[[ Data records open ]]

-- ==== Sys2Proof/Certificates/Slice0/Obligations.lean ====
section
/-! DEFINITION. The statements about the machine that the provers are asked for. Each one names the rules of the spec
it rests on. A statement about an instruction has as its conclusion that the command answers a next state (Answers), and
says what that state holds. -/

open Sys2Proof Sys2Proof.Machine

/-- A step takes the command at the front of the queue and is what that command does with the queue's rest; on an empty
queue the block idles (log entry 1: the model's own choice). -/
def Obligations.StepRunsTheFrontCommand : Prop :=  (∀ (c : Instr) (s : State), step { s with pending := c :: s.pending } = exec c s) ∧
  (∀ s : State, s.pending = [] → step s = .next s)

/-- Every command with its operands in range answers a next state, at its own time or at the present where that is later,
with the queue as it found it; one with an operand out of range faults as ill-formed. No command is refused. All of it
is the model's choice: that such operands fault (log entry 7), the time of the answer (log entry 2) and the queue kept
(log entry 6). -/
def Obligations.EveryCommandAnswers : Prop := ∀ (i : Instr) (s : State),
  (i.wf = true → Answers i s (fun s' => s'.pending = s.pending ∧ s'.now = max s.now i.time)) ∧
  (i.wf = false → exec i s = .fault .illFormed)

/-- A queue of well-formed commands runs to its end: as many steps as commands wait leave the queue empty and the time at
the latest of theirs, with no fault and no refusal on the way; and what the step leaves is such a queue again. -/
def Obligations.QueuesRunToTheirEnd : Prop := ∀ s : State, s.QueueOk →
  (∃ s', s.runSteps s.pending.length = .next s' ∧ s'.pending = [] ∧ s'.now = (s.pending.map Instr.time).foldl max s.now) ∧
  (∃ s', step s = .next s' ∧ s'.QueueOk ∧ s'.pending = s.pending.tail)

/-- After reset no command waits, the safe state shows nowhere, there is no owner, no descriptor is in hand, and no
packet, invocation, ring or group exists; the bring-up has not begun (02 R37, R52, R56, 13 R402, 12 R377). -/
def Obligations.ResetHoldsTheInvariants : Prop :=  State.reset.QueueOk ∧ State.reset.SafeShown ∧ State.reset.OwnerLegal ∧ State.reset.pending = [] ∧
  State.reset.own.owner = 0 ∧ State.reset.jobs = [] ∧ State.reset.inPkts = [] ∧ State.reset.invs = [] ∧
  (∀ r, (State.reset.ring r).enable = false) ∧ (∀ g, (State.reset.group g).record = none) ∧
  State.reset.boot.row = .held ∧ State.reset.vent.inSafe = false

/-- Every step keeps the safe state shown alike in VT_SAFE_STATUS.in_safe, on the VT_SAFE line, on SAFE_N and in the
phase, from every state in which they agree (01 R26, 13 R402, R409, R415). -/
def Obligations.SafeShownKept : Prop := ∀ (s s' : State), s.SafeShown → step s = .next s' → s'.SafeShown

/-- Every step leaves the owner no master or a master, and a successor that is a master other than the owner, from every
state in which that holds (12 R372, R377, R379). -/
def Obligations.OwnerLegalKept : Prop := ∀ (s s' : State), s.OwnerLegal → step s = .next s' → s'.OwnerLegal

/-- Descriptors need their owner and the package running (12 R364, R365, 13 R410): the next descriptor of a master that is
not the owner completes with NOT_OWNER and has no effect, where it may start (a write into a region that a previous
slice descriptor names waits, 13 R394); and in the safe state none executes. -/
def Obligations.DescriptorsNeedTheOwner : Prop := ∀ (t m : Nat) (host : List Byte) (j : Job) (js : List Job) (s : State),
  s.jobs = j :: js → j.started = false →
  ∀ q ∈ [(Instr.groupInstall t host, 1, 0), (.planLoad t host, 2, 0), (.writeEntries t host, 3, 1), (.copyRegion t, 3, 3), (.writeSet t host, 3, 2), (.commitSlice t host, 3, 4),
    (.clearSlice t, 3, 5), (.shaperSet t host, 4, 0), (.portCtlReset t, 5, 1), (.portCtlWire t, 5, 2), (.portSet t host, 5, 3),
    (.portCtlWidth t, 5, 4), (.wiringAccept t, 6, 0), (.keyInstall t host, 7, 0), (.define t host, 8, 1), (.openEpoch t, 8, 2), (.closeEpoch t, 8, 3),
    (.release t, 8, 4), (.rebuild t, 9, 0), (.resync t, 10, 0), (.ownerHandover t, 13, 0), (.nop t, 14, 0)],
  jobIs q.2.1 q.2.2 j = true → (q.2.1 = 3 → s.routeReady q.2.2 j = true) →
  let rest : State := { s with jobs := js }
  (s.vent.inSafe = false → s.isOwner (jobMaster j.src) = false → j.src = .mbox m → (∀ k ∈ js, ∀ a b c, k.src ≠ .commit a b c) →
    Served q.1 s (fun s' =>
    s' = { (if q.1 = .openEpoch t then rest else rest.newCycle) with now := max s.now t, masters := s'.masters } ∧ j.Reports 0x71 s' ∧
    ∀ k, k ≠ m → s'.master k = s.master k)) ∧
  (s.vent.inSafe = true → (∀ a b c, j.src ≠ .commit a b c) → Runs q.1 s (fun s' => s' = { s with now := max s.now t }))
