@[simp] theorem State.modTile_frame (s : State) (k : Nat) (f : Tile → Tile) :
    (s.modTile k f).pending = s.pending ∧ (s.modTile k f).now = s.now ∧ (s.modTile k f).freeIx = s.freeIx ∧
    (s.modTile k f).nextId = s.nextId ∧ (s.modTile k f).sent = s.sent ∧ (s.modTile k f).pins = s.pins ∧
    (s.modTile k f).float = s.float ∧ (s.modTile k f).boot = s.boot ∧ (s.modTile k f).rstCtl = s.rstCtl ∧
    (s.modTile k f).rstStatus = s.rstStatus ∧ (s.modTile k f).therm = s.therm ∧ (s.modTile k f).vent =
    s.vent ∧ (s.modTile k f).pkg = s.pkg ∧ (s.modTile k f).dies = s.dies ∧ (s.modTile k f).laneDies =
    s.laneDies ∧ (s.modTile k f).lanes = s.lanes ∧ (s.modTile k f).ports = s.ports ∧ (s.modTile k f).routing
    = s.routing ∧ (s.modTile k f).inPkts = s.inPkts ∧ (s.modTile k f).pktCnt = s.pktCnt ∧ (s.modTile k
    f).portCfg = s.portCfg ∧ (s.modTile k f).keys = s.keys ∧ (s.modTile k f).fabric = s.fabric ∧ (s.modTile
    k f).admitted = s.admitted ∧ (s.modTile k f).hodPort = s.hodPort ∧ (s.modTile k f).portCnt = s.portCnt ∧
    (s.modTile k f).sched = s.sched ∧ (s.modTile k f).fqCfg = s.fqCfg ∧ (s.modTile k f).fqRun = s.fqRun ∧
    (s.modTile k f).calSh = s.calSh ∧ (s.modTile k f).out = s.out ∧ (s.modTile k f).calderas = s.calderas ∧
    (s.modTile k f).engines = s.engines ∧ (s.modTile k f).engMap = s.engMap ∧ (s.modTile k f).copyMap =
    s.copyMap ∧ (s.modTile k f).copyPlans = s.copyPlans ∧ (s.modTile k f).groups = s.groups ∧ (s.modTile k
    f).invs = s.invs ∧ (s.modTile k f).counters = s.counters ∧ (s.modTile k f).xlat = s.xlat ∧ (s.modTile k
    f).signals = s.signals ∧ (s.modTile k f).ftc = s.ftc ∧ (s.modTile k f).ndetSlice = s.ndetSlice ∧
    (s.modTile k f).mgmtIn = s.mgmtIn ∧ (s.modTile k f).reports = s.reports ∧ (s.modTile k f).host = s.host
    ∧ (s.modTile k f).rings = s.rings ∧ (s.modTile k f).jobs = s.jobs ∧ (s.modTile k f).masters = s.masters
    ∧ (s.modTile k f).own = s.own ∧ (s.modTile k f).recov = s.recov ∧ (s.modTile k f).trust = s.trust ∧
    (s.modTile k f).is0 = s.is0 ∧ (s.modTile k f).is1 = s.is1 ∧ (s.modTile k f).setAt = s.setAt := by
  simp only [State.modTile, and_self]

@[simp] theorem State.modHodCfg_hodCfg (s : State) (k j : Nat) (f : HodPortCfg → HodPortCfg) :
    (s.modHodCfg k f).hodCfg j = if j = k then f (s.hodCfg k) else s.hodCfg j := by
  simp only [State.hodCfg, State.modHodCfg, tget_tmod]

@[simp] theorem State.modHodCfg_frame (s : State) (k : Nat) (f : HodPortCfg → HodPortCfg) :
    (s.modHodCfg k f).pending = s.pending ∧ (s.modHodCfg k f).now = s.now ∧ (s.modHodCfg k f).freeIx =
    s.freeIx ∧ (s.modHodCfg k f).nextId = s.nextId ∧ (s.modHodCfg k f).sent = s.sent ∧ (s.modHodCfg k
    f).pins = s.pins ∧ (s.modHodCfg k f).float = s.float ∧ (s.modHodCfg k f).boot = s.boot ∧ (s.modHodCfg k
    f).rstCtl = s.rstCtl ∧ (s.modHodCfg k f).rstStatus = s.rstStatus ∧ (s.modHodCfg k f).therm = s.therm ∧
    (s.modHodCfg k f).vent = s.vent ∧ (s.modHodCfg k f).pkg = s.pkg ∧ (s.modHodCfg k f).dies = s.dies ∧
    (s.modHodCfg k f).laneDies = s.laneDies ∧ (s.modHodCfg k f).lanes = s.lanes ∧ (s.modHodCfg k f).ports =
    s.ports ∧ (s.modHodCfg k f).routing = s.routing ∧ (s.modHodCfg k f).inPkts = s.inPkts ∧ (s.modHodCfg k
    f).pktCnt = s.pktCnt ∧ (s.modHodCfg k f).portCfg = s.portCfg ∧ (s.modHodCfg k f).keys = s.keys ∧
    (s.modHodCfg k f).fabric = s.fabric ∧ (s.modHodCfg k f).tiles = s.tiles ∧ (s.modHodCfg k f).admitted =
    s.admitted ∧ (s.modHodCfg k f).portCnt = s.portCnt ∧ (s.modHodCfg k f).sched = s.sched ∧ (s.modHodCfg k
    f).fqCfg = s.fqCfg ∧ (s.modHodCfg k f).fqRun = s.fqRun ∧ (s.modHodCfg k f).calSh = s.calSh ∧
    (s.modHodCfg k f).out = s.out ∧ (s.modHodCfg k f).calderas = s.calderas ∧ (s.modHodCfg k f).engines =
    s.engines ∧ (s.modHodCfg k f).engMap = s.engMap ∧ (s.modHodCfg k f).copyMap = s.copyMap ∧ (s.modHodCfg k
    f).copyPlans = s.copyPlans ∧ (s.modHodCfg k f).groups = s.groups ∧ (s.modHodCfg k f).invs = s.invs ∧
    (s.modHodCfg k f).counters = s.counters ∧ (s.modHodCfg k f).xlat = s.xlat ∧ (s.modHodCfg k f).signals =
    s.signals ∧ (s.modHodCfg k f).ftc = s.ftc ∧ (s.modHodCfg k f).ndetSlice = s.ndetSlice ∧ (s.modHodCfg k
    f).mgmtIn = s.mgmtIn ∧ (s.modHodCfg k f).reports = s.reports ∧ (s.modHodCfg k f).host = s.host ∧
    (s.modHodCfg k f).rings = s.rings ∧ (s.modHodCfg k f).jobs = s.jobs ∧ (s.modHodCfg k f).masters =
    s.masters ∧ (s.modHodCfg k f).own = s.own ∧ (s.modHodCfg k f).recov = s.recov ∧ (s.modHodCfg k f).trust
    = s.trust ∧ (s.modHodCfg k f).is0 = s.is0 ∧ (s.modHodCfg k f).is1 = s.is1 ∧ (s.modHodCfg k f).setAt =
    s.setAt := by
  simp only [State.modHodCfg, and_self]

[[ Data records closed ]]

Goal of the exercise: Above are the records. Copy the lines beginning at the one that has "(∃ s', s.runSteps" and ending with the one that has "State.reset.own.owner = 0", unchanged.

Answer to this task:
  (∃ s', s.runSteps s.pending.length = .next s' ∧ s'.pending = [] ∧ s'.now = (s.pending.map Instr.time).foldl max s.now) ∧
  (∃ s', step s = .next s' ∧ s'.QueueOk ∧ s'.pending = s.pending.tail)

/-- After reset no command waits, the safe state shows nowhere, there is no owner, no descriptor is in hand, and no
packet, invocation, ring or group exists; the bring-up has not begun (02 R37, R52, R56, 13 R402, 12 R377). -/
def Obligations.ResetHoldsTheInvariants : Prop :=  State.reset.QueueOk ∧ State.reset.SafeShown ∧ State.reset.OwnerLegal ∧ State.reset.pending = [] ∧
  State.reset.own.owner = 0 ∧ State.reset.jobs = [] ∧ State.reset.inPkts = [] ∧ State.reset.invs = [] ∧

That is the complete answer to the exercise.